To avoid this, we can reversibly acetylate (protect) the amino group to make it moderately activating.

Example #1: Synthesize the target molecule

Transcript

Alright guys, so this is a very typical multi-step synthesis problem that you would face in this chapter and there's a lot going on. The first thing that we notice is that first of all none of substituents on the first molecule are in the second so we either have to figure out how to remove them or how to transform them. In the case of the nitro, do we know any ways to transform a nitro group into an amino group? Hell yeah we do. So we'll come back to that in a second. Now we also are adding a chlorine. Do we now have the tools to add chlorine to a benzene ring? Yup that's EAS. So you're like why does this take four steps? Well if you're getting annulene, if you're working annulene you're going to have to protect it.

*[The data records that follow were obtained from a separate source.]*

theorem deliverKey_eq (h : Hold) (b : Byte) (s : State) :
    deliverKey h b s = ((({ s with hold := none } : State).emitAll (h.echo b)).setReg 0
      (zext8 b)).setccIf Config.pTrapInSetsCond (zext8 b) := by
  cases h with
  | getc => simp [deliverKey, Hold.echo, State.emitAll]
  | inp => rfl

/-- `t` is `s` after the service that waits as `h` got the key `b`. -/
structure KeyDelivered (h : Hold) (b : Byte) (s t : State) : Prop where
  reg_zero : (t.reg 0).toNat = b.toNat
  regs : RegsKeptBut 0 s t
  cond : if Config.pTrapInSetsCond then CondShows (t.reg 0) t.cond else t.cond = s.cond
  out : t.out = s.out ++ h.echo b
  keys : ∃ n, KeysTaken [b] n s t
  pc : t.pc = s.pc
  mem : MemKept s t
  run : t.run = s.run
  hold : t.hold = none

theorem condShows_setccIf (p : Bool) (v : Word) (s : State) :
    if p then CondShows v (s.setccIf p v).cond else (s.setccIf p v).cond = s.cond := by
  cases p with
  | true => exact condShows_condOf v
  | false => rfl

theorem awaitKey_keyDelivered (h : Hold) {s : State} {b : Byte} {rest : List Byte}
    (hp : pendingNow s = b :: rest) : KeyDelivered h b s (awaitKey h s) := by
  have hkeys : KeysTaken [b] 2 s (awaitKey h s) := awaitKey_keysTaken_of_pending hp
  rw [awaitKey_of_pending hp, deliverKey_eq] at hkeys ⊢
  exact
    { reg_zero := by
        rw [State.reg_setccIf, State.reg_setReg_same]
        exact BitVec.toNat_setWidth_of_le (by decide)
      regs := fun r hr => by
        rw [State.reg_setccIf, State.reg_setReg_ne _ _ hr]; rfl
      cond := by
        rw [State.reg_setccIf, State.reg_setReg_same]
        exact condShows_setccIf ..
      out := rfl
      keys := ⟨2, hkeys⟩
      pc := rfl
      mem := fun _ => rfl
      run := rfl
      hold := rfl }

section
variable {h : Hold} {b : Byte} {s u t : State}

/-- A key that arrives after the entry of TRAP does not touch the link. -/
theorem KeyDelivered.reg_seven (hd : KeyDelivered h b u t) (hu : KeptByTrap s u) : t.reg 7 = s.pc := by
  obtain ⟨hlink, -⟩ := hu
  exact (hd.regs 7 (by decide)).trans hlink

theorem KeyDelivered.regs_of_entry (hd : KeyDelivered h b u t) (hu : KeptByTrap s u) (r : Reg)
    (hr0 : r ≠ 0) (hr7 : r ≠ 7) : t.reg r = s.reg r := by
  obtain ⟨-, hregs, -⟩ := hu
  exact (hd.regs r hr0).trans (hregs r hr7)

end

/-! ## The obligations -/

/-- Settles O36: GETC is one poll after the link. -/
theorem getcReadsOneKeyOrHolds : Obligations.GetcReadsOneKeyOrHolds := by
  intro x4 s
  refine ⟨decode_trap_word x4 0x20#8, fun b rest hp => ?_, fun hp => ?_⟩
  · have hentry : KeptByTrap s s.link := keptByTrap_link s ..
    have hd := awaitKey_keyDelivered .getc (s := s.link) hp
    exact ⟨_, rfl, hd.reg_zero, hd.reg_seven hentry, hd.regs_of_entry hentry, hd.cond,
      hd.out.trans (List.append_nil _), hd.keys, hd.pc, hd.mem, hd.run, hd.hold⟩
  · have hkeys := awaitKey_keysTaken_of_none (h := .getc) hp
    rw [awaitKey_of_none hp] at hkeys
    exact ⟨_, congrArg Host.Outcome.next (awaitKey_of_none (s := s.link) hp), rfl,
      keptByTrap_link s .., rfl, ⟨1, hkeys⟩, rfl⟩

/-- Settles O37: IN is one poll after the link and the prompt. -/
theorem inPromptsEchoesAndReadsOneKey : Obligations.InPromptsEchoesAndReadsOneKey := by
  intro x4 s
  refine ⟨decode_trap_word x4 0x23#8, fun b rest hp => ?_, fun hp => ?_⟩
  · have hentry : KeptByTrap s (s.link.emitAll Config.pInPrompt) := keptByTrap_link s ..
    have hd := awaitKey_keyDelivered .inp (s := s.link.emitAll Config.pInPrompt) hp
    exact ⟨_, rfl, hd.reg_zero, hd.reg_seven hentry, hd.regs_of_entry hentry, hd.cond, hd.out,
      hd.keys, hd.pc, hd.mem, hd.run, hd.hold⟩
  · have hkeys := awaitKey_keysTaken_of_none (h := .inp) hp
    rw [awaitKey_of_none hp] at hkeys
    exact ⟨_, congrArg Host.Outcome.next (awaitKey_of_none (s := s.link.emitAll Config.pInPrompt) hp),
      rfl, keptByTrap_link s .., rfl, ⟨1, hkeys⟩, rfl⟩

/-- Settles O38: a step of a held block is one poll of its service. -/
theorem holdEndsOnlyWithAKey : Obligations.HoldEndsOnlyWithAKey := by
  intro s h hr hh
  rw [step_of_hold hr hh]
  refine ⟨fun hp => by rw [awaitKey_of_none hp, ← hh], fun b rest hp => ?_⟩
  have hd : KeyDelivered h b s (awaitKey h s) := awaitKey_keyDelivered h hp
  exact ⟨_, rfl, hd.hold, hd.reg_zero, hd.regs, hd.out, hd.keys, hd.cond, hd.pc, hd.mem,
    hd.run.trans hr⟩

end Sys2Proof.Machine
end

section
/-! PROOFS. PUTS and PUTSP (44_trap.md R154, R156): the loop's equations from every address, and the words
below the device page, each of which the loop emits and goes past. -/

namespace Sys2Proof.Machine

/-! ## The bound of a walk -/

theorem walkBound_eq_succ (a : Word) : 65536 - a.toNat = 65535 - a.toNat + 1 := by
  have := a.isLt
  omega

/-- After a read that answers, the next address does not wrap: the read of 0xFFFF is fatal. -/
theorem walkBound_next {a : Word} {s : State} {p : Word × State} (h : memRead a s = some p) :
    65536 - (a + 1#16).toNat = 65535 - a.toNat := by
  have hne : a ≠ 0xFFFF#16 := by
    rintro rfl
    rw [memRead_unmapped (.inr (by decide))] at h
    cases h
  bv_omega

theorem toNat_add_ofNat {a : Word} {n : Nat} (h : a.toNat + n < 0x10000) :
    (a + BitVec.ofNat 16 n).toNat = a.toNat + n := by
  rw [BitVec.toNat_add, BitVec.toNat_ofNat]
  omega

theorem memRead_offset_below_page {a : Word} {n : Nat} (h : a.toNat + n < 0xFE00) (s : State) :
    memRead (a + BitVec.ofNat 16 n) s = some (s.word (a + BitVec.ofNat 16 n), s) :=
  memRead_below_page (by rw [toNat_add_ofNat (by omega)]; exact h) s

theorem add_ofNat_succ (a : Word) (n : Nat) :
    a + BitVec.ofNat 16 (n + 1) = a + BitVec.ofNat 16 n + 1#16 := by
  rw [BitVec.ofNat_add, ← BitVec.add_assoc]

theorem State.emitAll_emitAll (s : State) (cs ds : List Byte) :
    (s.emitAll cs).emitAll ds = s.emitAll (cs ++ ds) := by
  simp [State.emitAll]

/-! ## The loop of PUTS -/

section
variable {a w : Word} {s t : State}

theorem putsFrom_of_fault (h : memRead a s = none) :
    putsFrom a s = s.raise (.unimplementedMemoryMap a) := by
  rw [putsFrom, walkBound_eq_succ, putsWalk, withRead_of_none h]

theorem putsFrom_of_read (h : memRead a s = some (w, t)) :
    putsFrom a s = if w = 0#16 then t else putsFrom (a + 1#16) (t.emit (lowByte w)) := by
  rw [putsFrom, walkBound_eq_succ, putsWalk, withRead_of_some h, putsFrom, walkBound_next h]

theorem putsFrom_of_zero (h : memRead a s = some (w, t)) (hw : w = 0#16) : putsFrom a s = t :=
  (putsFrom_of_read h).trans (if_pos hw)

theorem putsFrom_of_ne_zero (h : memRead a s = some (w, t)) (hw : w ≠ 0#16) :
    putsFrom a s = putsFrom (a + 1#16) (t.emit (lowByte w)) :=
  (putsFrom_of_read h).trans (if_neg hw)

end

theorem exec_puts (s : State) : exec .puts s = .next (putsFrom (s.reg 0) s.link) := by
  rw [← State.reg_link_zero s]
  rfl

theorem lowBytes_succ (s : State) (a : Word) (n : Nat) :
    lowBytes s a (n + 1) = lowBytes s a n ++ [lowByte (s.word (a + BitVec.ofNat 16 n))] := by
  simp [lowBytes, List.range_succ, lowByte]

/-- The loop of PUTS goes past nonzero words below the device page, emitting their low bytes. -/
theorem putsFrom_of_nonzero_words {a : Word} {s : State} {n : Nat} (hpage : a.toNat + n ≤ 0xFE00)
    (hne : ∀ i < n, s.word (a + BitVec.ofNat 16 i) ≠ 0#16) :
    putsFrom a s = putsFrom (a + BitVec.ofNat 16 n) (s.emitAll (lowBytes s a n)) := by
  induction n with
  | zero => simp [lowBytes, State.emitAll]
  | succ n ih =>
    have hread := memRead_offset_below_page (a := a) (n := n) (by omega) (s.emitAll (lowBytes s a n))
    rw [ih (by omega) fun i hi => hne i (by omega), putsFrom_of_ne_zero hread (hne n (by omega)),
      ← add_ofNat_succ, lowBytes_succ, ← State.emitAll_emitAll]
    rfl

theorem exec_puts_of_nonzero_words {s : State} {n : Nat} (hpage : (s.reg 0).toNat + n ≤ 0xFE00)
    (hne : ∀ i < n, s.word (s.reg 0 + BitVec.ofNat 16 i) ≠ 0#16) :
    exec .puts s = .next (putsFrom (s.reg 0 + BitVec.ofNat 16 n)
      (s.link.emitAll (lowBytes s (s.reg 0) n))) := by
  rw [exec_puts, putsFrom_of_nonzero_words (s := s.link) hpage hne]
  rfl

theorem memRead_at_kbsr (s : State) :
    memRead 0xFE00#16 s = some (if pendingNow s = [] then 0x0000#16 else 0x8000#16, s.land) :=
  congrArg some (kbsrRead_eq s)

/-- KBSR reads as the zero word where no key is pending. -/
theorem putsFrom_kbsr_of_none {s : State} (hp : pendingNow s = []) :
    putsFrom 0xFE00#16 s = s.land := by
  have hread : memRead 0xFE00#16 s = some (0x0000#16, s.land) := by
    rw [memRead_at_kbsr, if_pos hp]
  exact putsFrom_of_zero hread rfl

/-- With a key pending KBSR is 0x8000, no zero word, and the address after it is unmapped. -/
theorem putsFrom_kbsr_of_pending {s : State} (hp : pendingNow s ≠ []) :
    putsFrom 0xFE00#16 s = (s.land.emit 0x00#8).raise (.unimplementedMemoryMap 0xFE01#16) := by
  have hread : memRead 0xFE00#16 s = some (0x8000#16, s.land) := by
    rw [memRead_at_kbsr, if_neg hp]
  exact (putsFrom_of_ne_zero hread (by decide)).trans
    (putsFrom_of_fault (memRead_unmapped (.inl rfl) _))

/-! ## The loop of PUTSP -/

section
variable {a w : Word} {s t : State}

theorem putspFrom_of_fault (h : memRead a s = none) :
    putspFrom a s = s.raise (.unimplementedMemoryMap a) := by
  rw [putspFrom, walkBound_eq_succ, putspWalk, withRead_of_none h]

theorem putspFrom_of_read (h : memRead a s = some (w, t)) :
    putspFrom a s =
      if lowByte w = 0#8 then t
      else if highByte w = 0#8 then t.emit (lowByte w)
      else putspFrom (a + 1#16) ((t.emit (lowByte w)).emit (highByte w)) := by
  rw [putspFrom, walkBound_eq_succ, putspWalk, withRead_of_some h, putspFrom, walkBound_next h]

theorem putspFrom_of_low_zero (h : memRead a s = some (w, t)) (hlo : lowByte w = 0#8) :
    putspFrom a s = t :=
  (putspFrom_of_read h).trans (if_pos hlo)

theorem putspFrom_of_high_zero (h : memRead a s = some (w, t)) (hlo : lowByte w ≠ 0#8)
    (hhi : highByte w = 0#8) : putspFrom a s = t.emitAll [lowByte w] := by
  rw [putspFrom_of_read h, if_neg hlo, if_pos hhi]
  rfl

theorem putspFrom_of_ne_zero (h : memRead a s = some (w, t)) (hlo : lowByte w ≠ 0#8)
    (hhi : highByte w ≠ 0#8) :
    putspFrom a s = putspFrom (a + 1#16) (t.emitAll [lowByte w, highByte w]) := by
  rw [putspFrom_of_read h, if_neg hlo, if_neg hhi]
  exact congrArg _ (State.emitAll_emitAll t [lowByte w] [highByte w])

end

theorem exec_putsp (s : State) : exec .putsp s = .next (putspFrom (s.reg 0) s.link) := by
  rw [← State.reg_link_zero s]
  rfl

theorem packedBytes_succ (s : State) (a : Word) (n : Nat) :
    packedBytes s a (n + 1) = packedBytes s a n ++
      [lowByte (s.word (a + BitVec.ofNat 16 n)), highByte (s.word (a + BitVec.ofNat 16 n))] := by
  simp [packedBytes, List.range_succ, lowByte, highByte]

/-- The loop of PUTSP goes past words below the device page that have no zero byte, emitting both bytes
of each. -/
theorem putspFrom_of_nonzero_bytes {a : Word} {s : State} {n : Nat} (hpage : a.toNat + n ≤ 0xFE00)
    (hne : ∀ c ∈ packedBytes s a n, c ≠ 0#8) :
    putspFrom a s = putspFrom (a + BitVec.ofNat 16 n) (s.emitAll (packedBytes s a n)) := by
  induction n with
  | zero => simp [packedBytes, State.emitAll]
  | succ n ih =>
    rw [packedBytes_succ] at hne
    have hread := memRead_offset_below_page (a := a) (n := n) (by omega)
      (s.emitAll (packedBytes s a n))
    rw [ih (by omega) fun c hc => hne c (List.mem_append_left _ hc),
      putspFrom_of_ne_zero hread (hne _ (by simp)) (hne _ (by simp)), State.emitAll_emitAll,
      ← add_ofNat_succ, packedBytes_succ]
    rfl

theorem exec_putsp_of_nonzero_bytes {s : State} {n : Nat} (hpage : (s.reg 0).toNat + n ≤ 0xFE00)
    (hne : ∀ c ∈ packedBytes s (s.reg 0) n, c ≠ 0#8) :
    exec .putsp s = .next (putspFrom (s.reg 0 + BitVec.ofNat 16 n)
      (s.link.emitAll (packedBytes s (s.reg 0) n))) := by
  rw [exec_putsp, putspFrom_of_nonzero_bytes (s := s.link) hpage hne]
  rfl

theorem lowByte_append (hi lo : Byte) : lowByte (hi ++ lo) = lo := by
  rw [lowByte, BitVec.extractLsb'_append_eq_right]

theorem highByte_append (hi lo : Byte) : highByte (hi ++ lo) = hi := by
  rw [highByte, BitVec.extractLsb'_append_eq_left]

/-! ## The obligations -/

/-- Settles O41: the bound of the walk is never what ends it. -/
theorem putsFollowsItsLoop : Obligations.PutsFollowsItsLoop :=
  ⟨exec_puts, fun _ _ => ⟨putsFrom_of_fault, fun _ h => putsFrom_of_zero h rfl,
    fun _ _ hw h => putsFrom_of_ne_zero h hw⟩⟩

/-- Settles O40: the loop goes past the nonzero words and ends at the zero word. -/
theorem putsEmitsWordsUpToTheZeroWord : Obligations.PutsEmitsWordsUpToTheZeroWord := by
  refine fun x4 s n => ⟨decode_trap_word x4 0x22#8, fun hpage hne hzero => ?_⟩
  have hread := memRead_offset_below_page hpage (s.link.emitAll (lowBytes s (s.reg 0) n))
  rw [exec_puts_of_nonzero_words hpage.le hne, putsFrom_of_zero hread hzero]
  exact ⟨_, rfl, rfl, keptByTrap_link s .., ⟨rfl, rfl⟩, rfl, rfl⟩

/-- Settles O42: the loop goes past the nonzero words and reads KBSR at 0xFE00. -/
theorem putsStopsOrFaultsAtTheDevicePage : Obligations.PutsStopsOrFaultsAtTheDevicePage := by
  intro s n hpage hne
  have hkbsr : s.reg 0 + BitVec.ofNat 16 n = 0xFE00#16 :=
    BitVec.eq_of_toNat_eq ((toNat_add_ofNat (by omega)).trans hpage)
  have hkeys : KeysTaken [] 1 s s.land := .land s
  rw [exec_puts_of_nonzero_words hpage.le hne, hkbsr]
  rw [land_eq] at hkeys
  constructor
  · intro hp
    rw [putsFrom_kbsr_of_none (s := s.link.emitAll _) hp, land_eq]
    exact ⟨_, rfl, rfl, keptByTrap_link s .., ⟨rfl, rfl⟩, 1, hkeys⟩
  · intro hp
    rw [putsFrom_kbsr_of_pending (s := s.link.emitAll _) hp, land_eq]
    exact ⟨_, rfl, rfl, rfl, keptByTrap_link s .., rfl, 1, hkeys⟩

/-- Settles O44: the bound of the walk is never what ends it. -/
theorem putspFollowsItsLoop : Obligations.PutspFollowsItsLoop := by
  refine ⟨exec_putsp, fun a s => ⟨putspFrom_of_fault, fun lo hi u h => ?_⟩⟩
  have hlow := lowByte_append hi lo
  have hhigh := highByte_append hi lo
  refine ⟨fun hlo => ?_, fun hlo hhi => ?_, fun hlo hhi => ?_⟩
  · exact putspFrom_of_low_zero h (hlow.trans hlo)
  · rw [putspFrom_of_high_zero h (hlow.trans_ne hlo) (hhigh.trans hhi), hlow]
    rfl
  · rw [putspFrom_of_ne_zero h (hlow.trans_ne hlo) (hhigh.trans_ne hhi), hlow, hhigh]
    rfl

/-- Settles O43: the loop goes past the words without a zero byte and ends in the word after them. -/
theorem putspEmitsPackedBytesUpToTheZeroByte : Obligations.PutspEmitsPackedBytesUpToTheZeroByte := by
  refine fun x4 s n => ⟨decode_trap_word x4 0x24#8, fun hpage hne => ?_⟩
  have hread := memRead_offset_below_page hpage (s.link.emitAll (packedBytes s (s.reg 0) n))
  have hexec := exec_putsp_of_nonzero_bytes hpage.le hne
  refine ⟨fun hlo => ?_, fun hlo hhi => ?_⟩
  · rw [hexec, putspFrom_of_low_zero hread hlo]
    exact ⟨_, rfl, rfl, keptByTrap_link s .., ⟨rfl, rfl⟩, rfl, rfl⟩
  · rw [hexec, putspFrom_of_high_zero hread hlo hhi]
    exact ⟨_, rfl, rfl, keptByTrap_link s .., ⟨rfl, rfl⟩, rfl, rfl⟩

So let's start off at the beginning. What do you think the first reagent should be? Like for example can my first reagent be an EAS chlorination? Should I do that first? No guys, you can't because if you chlorinate right now you have a metadirector you are you going to wind up getting a chlorine here. Is that what we want? No we need to transform it to an O, P director first meaning that I have to reduce it first. Now you can use any of the reducing agents that I've mentioned in the past so all of them be correct, I'm going to use the stannous chloride, I told you guys that's my personal favourite so I've got my tin 2 chloride, I'm sorry it's S N C L 2 and water. What that's going to give me is my annulene so I'm just going to draw it on the side. So now I've got my annulene in place, can I just do a chlorination? No I can't. Before this topic you would have and you would have thought you're doing great but now because of this topic we know that you need to acetylate or protect the amino group before we can keep reacting with it. So what we're going to do is we're going to add C, I'm sorry, yes that's true, C H 3 C O C L over pyridine and what that's going to give us is now a molecule that looks like this where my nitrogen has an acetyl group on it.

So now that we've got that, now I can do my reaction now I can actually do my EAS reaction and what's that going to be? My actual EAS reaction is C L 2 over F E C L 3 so let's go ahead and add that here, C L 2 F E C L 3, that's going to go ahead and give me a I'm just going to draw it over here, oops that's right where my head is, I'm going to move that. That's going to give me a benzene ring that now looks like this I've still got my acetylated or my protected nitrogen but now I've got a chlorine in the para position. Why did it add para? Guys because that acetyl group is sterically bulky, it's definitely going to favour the para mostly and now when I want to finally get to my end product all I have to do is use N A O H or any type of base to do my hydrolysis and regenerate the original annulene. Alright guys so this is a very typical type of multi-step synthesis that you could be responsible for on your exam or on your online homework or even just in your textbook homework and now that we understand this idea of protecting annulenes, it's something that you can't forget. Awesome guys, let's move on to the next topic.